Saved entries
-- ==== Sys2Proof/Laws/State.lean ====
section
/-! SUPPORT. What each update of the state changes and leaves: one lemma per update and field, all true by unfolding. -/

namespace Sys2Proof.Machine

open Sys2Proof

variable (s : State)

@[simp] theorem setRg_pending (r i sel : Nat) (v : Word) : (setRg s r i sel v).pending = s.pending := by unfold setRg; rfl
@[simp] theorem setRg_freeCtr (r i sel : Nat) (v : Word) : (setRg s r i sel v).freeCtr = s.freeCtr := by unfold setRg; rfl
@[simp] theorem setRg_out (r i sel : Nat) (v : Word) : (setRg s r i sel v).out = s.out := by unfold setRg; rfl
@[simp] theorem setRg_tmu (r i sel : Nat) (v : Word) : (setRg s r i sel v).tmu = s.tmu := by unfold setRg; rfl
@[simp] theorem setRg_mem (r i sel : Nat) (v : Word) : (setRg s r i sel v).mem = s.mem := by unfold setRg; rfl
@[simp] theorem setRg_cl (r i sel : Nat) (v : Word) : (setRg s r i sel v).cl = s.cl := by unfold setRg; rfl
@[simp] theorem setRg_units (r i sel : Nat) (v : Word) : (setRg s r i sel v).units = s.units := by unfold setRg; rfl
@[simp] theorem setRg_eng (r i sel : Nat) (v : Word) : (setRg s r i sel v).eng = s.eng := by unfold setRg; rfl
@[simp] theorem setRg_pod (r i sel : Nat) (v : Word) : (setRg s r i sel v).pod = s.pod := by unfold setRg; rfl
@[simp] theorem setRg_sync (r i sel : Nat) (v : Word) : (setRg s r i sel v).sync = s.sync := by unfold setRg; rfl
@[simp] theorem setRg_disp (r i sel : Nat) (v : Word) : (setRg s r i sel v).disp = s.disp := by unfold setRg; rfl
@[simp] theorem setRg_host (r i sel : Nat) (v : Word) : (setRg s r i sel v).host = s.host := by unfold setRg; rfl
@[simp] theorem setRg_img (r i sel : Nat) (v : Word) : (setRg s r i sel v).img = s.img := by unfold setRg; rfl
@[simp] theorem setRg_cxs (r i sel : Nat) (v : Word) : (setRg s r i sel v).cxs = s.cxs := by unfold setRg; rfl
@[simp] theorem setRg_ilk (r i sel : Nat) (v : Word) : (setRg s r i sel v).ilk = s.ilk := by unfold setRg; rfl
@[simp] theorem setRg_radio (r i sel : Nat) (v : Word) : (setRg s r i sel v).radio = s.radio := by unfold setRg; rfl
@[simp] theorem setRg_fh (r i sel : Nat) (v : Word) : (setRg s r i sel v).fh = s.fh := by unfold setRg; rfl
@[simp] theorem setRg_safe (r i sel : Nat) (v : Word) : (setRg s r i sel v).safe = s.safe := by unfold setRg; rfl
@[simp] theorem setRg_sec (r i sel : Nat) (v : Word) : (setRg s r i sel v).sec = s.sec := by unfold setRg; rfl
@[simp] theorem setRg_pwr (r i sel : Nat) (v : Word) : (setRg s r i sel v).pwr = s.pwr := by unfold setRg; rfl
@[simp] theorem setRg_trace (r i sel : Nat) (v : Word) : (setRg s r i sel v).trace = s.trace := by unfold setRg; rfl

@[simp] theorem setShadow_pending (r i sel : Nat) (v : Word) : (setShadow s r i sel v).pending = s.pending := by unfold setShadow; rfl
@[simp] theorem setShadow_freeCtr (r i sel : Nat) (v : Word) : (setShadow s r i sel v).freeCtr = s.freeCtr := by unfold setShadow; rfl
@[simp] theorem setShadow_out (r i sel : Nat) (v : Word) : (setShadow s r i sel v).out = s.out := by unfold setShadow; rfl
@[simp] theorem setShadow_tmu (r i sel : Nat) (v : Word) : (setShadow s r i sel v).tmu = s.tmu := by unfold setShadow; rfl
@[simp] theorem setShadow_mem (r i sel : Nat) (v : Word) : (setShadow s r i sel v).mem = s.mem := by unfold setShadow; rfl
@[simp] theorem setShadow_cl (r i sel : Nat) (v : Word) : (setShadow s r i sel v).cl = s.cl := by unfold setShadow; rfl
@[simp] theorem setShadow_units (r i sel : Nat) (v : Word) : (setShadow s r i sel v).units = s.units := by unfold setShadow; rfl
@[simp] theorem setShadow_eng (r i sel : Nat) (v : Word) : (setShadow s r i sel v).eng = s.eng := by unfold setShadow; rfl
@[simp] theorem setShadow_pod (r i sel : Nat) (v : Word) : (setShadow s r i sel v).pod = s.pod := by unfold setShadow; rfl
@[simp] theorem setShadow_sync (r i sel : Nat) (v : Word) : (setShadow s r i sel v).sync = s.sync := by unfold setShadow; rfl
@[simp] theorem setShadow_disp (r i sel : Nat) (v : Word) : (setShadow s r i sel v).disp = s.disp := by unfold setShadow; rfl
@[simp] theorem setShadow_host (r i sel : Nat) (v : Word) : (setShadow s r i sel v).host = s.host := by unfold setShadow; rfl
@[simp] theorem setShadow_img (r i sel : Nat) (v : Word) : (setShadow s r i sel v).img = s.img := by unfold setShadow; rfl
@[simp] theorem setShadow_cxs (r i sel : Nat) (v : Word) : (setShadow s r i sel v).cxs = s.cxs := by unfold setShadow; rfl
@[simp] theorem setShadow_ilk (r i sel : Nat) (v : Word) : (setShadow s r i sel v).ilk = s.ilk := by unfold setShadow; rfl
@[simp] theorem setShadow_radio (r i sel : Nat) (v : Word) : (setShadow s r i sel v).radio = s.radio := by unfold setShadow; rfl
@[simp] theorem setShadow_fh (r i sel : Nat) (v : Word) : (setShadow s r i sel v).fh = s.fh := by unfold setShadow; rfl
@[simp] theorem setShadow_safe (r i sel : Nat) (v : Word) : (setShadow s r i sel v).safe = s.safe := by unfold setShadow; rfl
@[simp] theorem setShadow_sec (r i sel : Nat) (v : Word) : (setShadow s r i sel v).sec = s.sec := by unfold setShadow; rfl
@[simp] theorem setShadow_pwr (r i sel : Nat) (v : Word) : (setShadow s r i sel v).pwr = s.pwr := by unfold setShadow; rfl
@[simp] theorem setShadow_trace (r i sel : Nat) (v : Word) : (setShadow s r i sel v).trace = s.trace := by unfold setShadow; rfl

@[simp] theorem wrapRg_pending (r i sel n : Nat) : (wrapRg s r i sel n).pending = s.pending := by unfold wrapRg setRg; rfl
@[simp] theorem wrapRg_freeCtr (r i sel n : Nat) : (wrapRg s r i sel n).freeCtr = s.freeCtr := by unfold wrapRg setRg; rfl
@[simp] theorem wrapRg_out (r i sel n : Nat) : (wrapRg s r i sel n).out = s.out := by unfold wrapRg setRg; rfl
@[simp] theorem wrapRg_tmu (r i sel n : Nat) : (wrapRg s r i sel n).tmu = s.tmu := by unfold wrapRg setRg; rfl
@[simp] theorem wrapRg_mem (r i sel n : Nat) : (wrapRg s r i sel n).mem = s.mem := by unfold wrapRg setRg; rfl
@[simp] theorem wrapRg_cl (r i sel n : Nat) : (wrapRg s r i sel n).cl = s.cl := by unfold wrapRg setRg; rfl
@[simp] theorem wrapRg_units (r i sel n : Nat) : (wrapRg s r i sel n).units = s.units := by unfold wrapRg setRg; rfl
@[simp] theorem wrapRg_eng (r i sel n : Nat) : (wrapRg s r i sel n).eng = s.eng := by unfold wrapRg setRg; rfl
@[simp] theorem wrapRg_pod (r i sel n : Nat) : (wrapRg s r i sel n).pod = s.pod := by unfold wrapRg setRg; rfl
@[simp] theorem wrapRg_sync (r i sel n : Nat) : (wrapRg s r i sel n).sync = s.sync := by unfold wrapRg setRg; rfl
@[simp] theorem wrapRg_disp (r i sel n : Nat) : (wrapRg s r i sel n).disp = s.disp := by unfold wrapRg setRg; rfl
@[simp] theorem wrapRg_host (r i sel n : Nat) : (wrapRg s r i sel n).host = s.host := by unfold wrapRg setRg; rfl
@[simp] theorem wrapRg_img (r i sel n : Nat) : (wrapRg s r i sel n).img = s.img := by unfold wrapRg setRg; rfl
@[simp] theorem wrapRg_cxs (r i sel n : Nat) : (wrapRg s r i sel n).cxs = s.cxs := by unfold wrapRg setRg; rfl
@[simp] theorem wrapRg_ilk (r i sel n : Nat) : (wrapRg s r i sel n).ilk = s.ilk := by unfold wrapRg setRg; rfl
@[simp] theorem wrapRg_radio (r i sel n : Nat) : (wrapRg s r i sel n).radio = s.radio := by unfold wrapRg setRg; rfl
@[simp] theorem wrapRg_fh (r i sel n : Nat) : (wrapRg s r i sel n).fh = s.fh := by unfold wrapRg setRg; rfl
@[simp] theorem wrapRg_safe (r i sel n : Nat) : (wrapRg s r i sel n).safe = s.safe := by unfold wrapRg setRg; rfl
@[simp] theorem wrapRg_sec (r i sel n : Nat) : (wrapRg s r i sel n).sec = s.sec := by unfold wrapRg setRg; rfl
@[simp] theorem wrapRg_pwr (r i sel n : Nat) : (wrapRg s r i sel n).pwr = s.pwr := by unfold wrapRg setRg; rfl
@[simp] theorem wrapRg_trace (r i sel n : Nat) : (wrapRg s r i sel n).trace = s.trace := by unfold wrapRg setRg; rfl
--
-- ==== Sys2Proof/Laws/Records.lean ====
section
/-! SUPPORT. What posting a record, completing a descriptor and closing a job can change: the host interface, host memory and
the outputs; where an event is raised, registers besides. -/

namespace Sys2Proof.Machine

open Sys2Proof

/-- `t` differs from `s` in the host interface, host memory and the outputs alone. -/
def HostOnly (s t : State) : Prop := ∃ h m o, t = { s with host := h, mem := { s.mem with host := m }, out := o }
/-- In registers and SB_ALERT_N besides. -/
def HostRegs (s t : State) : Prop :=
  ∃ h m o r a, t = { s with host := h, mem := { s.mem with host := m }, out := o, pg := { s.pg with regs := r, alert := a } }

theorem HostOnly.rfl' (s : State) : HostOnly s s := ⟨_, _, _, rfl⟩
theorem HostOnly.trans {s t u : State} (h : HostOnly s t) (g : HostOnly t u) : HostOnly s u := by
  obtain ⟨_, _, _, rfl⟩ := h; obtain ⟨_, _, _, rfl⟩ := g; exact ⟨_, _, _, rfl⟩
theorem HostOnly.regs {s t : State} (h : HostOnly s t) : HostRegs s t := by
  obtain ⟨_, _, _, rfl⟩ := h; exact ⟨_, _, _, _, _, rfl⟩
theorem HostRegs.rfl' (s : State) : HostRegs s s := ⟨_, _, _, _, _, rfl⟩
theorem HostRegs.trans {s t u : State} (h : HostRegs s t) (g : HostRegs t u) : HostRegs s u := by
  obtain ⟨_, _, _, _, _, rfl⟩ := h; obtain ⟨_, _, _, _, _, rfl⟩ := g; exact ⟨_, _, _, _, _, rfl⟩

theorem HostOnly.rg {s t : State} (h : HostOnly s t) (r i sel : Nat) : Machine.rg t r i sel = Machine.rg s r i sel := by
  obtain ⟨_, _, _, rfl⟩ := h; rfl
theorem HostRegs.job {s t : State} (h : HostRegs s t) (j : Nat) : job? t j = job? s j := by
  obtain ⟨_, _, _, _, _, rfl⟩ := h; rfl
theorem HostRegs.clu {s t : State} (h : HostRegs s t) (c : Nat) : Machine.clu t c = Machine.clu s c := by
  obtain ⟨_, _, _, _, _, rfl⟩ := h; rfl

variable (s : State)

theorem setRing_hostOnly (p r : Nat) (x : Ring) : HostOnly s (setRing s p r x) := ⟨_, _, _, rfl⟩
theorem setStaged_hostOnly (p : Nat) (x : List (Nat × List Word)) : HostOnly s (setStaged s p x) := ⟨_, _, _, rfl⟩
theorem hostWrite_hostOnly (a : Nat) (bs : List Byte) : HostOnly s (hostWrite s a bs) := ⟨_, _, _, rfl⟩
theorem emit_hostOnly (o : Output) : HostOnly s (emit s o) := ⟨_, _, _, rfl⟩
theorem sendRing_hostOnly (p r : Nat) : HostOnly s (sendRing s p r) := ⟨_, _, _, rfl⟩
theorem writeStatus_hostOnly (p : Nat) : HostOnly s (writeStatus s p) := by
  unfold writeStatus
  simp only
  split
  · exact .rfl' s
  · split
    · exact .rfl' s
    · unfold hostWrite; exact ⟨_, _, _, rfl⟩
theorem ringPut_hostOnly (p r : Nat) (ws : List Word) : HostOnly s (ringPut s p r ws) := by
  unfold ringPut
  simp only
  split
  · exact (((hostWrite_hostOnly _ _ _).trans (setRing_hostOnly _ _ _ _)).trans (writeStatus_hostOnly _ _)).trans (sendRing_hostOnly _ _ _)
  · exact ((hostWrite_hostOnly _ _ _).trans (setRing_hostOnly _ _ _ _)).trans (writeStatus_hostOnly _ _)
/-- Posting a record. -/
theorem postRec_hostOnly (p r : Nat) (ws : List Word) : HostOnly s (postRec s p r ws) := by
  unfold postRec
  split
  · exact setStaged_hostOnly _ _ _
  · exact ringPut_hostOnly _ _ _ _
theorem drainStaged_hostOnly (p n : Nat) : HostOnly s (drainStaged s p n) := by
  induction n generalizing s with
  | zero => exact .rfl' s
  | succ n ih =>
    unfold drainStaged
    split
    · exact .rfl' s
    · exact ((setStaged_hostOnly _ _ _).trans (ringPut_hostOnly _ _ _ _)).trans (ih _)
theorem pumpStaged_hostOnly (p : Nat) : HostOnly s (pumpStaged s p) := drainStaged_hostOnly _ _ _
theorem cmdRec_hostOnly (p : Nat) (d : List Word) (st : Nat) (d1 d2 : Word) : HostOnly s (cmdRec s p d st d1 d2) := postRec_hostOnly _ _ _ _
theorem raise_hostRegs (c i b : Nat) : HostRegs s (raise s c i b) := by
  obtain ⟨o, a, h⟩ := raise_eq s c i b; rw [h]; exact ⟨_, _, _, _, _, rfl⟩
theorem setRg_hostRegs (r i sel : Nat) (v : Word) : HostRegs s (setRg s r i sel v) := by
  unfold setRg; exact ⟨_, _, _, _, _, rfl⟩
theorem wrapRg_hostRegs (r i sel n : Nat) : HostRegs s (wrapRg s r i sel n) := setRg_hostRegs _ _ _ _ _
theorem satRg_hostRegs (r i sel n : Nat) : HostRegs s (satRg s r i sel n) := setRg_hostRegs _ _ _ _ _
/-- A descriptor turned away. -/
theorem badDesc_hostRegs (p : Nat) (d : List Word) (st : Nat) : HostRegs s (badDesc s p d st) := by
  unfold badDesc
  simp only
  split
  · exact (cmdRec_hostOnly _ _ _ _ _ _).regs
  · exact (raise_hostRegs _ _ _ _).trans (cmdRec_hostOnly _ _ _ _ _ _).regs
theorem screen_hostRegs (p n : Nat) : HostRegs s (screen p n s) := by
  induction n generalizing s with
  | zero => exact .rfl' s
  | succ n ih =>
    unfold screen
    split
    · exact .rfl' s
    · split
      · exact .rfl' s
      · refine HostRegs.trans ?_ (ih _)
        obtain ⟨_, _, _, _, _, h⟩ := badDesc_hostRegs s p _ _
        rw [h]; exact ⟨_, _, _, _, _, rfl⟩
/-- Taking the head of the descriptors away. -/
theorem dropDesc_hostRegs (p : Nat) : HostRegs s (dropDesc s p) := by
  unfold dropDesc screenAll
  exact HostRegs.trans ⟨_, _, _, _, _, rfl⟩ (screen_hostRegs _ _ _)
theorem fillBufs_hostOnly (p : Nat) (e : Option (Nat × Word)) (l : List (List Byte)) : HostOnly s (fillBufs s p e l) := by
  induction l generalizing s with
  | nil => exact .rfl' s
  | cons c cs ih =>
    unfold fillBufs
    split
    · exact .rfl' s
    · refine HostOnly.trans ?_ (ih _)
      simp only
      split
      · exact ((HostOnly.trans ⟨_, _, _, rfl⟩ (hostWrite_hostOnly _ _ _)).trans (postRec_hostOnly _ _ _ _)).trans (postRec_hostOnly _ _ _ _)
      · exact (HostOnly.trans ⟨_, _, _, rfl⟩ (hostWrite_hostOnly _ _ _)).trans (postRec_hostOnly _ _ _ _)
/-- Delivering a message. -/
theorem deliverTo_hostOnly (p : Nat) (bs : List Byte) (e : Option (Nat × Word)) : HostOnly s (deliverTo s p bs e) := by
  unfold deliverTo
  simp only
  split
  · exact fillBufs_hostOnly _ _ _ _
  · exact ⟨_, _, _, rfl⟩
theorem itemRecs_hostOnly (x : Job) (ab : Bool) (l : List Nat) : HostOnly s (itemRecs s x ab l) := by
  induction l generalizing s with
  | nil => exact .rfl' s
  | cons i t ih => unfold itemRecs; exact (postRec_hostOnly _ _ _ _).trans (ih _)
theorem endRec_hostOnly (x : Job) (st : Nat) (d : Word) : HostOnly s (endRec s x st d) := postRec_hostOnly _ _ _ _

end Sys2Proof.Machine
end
--
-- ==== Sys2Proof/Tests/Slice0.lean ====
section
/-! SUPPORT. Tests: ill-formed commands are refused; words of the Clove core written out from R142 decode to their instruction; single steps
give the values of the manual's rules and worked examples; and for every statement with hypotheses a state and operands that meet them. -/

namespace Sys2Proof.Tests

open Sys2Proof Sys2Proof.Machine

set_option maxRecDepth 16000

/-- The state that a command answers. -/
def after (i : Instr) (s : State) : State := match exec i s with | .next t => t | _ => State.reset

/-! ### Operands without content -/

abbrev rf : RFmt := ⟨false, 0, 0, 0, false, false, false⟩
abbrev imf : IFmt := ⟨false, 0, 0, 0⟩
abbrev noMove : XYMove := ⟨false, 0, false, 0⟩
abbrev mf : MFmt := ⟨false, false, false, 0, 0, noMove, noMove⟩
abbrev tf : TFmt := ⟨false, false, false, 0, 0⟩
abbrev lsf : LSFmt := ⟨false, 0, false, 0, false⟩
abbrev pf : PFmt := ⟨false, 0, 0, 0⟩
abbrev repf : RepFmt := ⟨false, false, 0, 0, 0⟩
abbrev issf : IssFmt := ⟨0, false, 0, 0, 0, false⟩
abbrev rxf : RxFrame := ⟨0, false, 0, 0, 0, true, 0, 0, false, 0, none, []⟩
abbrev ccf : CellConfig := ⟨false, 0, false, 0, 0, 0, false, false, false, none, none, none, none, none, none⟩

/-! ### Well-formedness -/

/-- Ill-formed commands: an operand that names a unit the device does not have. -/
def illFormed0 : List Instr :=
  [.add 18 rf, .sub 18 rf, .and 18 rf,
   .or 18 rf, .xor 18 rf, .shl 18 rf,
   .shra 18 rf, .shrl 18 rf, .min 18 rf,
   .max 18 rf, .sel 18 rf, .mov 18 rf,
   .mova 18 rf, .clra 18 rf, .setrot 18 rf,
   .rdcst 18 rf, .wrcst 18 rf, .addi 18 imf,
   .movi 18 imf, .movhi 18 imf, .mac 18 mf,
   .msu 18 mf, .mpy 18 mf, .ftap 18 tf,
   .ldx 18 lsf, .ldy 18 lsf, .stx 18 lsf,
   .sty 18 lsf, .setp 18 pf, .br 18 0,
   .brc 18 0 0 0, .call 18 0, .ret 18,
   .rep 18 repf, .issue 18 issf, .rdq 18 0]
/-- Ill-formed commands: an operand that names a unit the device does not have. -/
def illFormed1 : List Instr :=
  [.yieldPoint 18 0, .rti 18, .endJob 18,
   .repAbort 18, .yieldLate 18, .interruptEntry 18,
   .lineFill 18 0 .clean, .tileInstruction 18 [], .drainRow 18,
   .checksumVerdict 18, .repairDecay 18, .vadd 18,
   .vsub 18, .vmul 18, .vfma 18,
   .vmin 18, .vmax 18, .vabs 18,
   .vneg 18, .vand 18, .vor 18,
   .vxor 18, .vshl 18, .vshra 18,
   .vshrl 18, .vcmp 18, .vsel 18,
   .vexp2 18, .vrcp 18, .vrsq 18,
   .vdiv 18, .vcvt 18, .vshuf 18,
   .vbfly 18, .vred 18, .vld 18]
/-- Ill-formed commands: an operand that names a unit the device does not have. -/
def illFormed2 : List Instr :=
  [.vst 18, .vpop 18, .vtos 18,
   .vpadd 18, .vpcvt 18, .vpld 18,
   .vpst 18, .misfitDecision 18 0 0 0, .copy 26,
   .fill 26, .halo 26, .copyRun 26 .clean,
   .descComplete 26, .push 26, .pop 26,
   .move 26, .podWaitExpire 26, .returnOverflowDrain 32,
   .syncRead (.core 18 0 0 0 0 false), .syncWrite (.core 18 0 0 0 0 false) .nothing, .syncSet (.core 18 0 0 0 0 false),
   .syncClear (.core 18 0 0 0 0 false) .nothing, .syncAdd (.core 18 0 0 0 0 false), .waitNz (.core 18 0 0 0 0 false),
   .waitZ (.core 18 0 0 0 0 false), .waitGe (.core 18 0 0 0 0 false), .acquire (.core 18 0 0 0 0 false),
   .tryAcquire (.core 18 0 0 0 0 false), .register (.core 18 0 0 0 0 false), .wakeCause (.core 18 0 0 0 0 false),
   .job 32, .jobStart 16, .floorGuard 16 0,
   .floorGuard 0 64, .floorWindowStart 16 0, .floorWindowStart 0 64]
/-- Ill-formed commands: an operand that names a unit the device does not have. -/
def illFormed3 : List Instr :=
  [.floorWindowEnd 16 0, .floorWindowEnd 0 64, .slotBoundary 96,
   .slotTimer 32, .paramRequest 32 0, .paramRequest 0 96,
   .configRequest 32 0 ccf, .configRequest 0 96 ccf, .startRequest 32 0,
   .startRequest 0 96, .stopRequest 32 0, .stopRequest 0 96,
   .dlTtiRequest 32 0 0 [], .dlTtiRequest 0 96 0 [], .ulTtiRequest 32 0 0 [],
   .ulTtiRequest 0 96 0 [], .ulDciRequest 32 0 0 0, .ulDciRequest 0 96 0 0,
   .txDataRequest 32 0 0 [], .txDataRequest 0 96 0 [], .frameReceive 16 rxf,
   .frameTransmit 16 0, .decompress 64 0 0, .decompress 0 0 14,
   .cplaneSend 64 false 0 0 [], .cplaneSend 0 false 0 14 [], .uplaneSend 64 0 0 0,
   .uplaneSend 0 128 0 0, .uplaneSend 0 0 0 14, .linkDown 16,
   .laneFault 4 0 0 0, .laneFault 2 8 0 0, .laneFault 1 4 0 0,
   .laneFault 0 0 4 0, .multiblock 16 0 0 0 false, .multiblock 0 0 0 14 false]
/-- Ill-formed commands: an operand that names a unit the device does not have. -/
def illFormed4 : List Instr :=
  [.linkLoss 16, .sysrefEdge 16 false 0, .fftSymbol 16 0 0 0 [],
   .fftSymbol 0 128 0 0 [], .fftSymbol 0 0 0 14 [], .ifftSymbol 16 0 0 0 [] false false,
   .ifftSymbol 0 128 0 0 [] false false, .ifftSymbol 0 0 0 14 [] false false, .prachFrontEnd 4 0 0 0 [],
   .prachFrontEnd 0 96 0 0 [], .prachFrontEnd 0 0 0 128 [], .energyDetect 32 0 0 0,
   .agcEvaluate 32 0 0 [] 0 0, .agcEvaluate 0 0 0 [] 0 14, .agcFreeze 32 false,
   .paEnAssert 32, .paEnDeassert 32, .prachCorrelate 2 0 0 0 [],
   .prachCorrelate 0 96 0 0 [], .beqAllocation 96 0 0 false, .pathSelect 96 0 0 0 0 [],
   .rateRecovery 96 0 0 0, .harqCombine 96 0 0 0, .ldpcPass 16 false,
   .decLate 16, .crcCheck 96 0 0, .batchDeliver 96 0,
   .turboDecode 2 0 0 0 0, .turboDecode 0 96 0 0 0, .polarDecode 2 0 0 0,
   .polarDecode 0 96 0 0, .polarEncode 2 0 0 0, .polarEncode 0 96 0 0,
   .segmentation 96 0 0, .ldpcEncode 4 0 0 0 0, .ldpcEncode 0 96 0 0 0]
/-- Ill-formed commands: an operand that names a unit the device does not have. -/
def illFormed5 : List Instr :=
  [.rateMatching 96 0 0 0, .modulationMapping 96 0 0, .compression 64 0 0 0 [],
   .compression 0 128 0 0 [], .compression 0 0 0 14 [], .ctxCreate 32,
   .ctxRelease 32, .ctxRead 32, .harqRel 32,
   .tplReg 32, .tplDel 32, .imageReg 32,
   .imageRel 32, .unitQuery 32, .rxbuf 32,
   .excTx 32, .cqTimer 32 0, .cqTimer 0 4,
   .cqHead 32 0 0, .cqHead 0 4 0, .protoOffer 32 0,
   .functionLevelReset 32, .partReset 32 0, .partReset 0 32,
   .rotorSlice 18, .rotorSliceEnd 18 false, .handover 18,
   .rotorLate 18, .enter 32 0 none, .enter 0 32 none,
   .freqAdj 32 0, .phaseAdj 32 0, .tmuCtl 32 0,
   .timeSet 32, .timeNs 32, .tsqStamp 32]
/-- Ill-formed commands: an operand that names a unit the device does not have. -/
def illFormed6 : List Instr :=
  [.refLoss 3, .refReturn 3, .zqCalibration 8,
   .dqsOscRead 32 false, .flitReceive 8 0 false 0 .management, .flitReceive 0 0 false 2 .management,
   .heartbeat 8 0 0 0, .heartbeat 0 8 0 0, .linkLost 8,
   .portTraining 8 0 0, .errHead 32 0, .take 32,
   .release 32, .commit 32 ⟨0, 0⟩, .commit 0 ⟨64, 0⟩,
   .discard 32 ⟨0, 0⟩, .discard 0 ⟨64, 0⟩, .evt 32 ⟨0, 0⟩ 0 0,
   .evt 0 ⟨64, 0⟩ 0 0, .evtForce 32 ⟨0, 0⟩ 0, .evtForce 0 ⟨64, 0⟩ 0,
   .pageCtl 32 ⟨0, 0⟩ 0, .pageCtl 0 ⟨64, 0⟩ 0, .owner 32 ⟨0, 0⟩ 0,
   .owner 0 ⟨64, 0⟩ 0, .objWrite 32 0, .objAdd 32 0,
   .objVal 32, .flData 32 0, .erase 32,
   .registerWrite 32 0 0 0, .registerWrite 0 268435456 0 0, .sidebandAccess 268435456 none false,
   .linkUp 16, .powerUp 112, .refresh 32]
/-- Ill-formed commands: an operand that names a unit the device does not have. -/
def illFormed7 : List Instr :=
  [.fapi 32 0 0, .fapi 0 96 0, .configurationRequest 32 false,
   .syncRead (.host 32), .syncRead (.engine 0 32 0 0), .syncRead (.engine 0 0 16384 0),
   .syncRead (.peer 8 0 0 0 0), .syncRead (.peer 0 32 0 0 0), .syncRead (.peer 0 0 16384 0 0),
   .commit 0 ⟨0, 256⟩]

● **ASSIGNMENT**
Would you copy, unchanged, the stretch of the records above that begins at the line containing "def illFormed2 : List" and ends at the line containing "26, .podWaitExpire 26, .returnOverflowDrain", and only that?

● **EXERCISE SOLUTION**
def illFormed2 : List Instr :=
  [.vst 18, .vpop 18, .vtos 18,
   .vpadd 18, .vpcvt 18, .vpld 18,
   .vpst 18, .misfitDecision 18 0 0 0, .copy 26,
   .fill 26, .halo 26, .copyRun 26 .clean,
   .descComplete 26, .push 26, .pop 26,
   .move 26, .podWaitExpire 26, .returnOverflowDrain 32,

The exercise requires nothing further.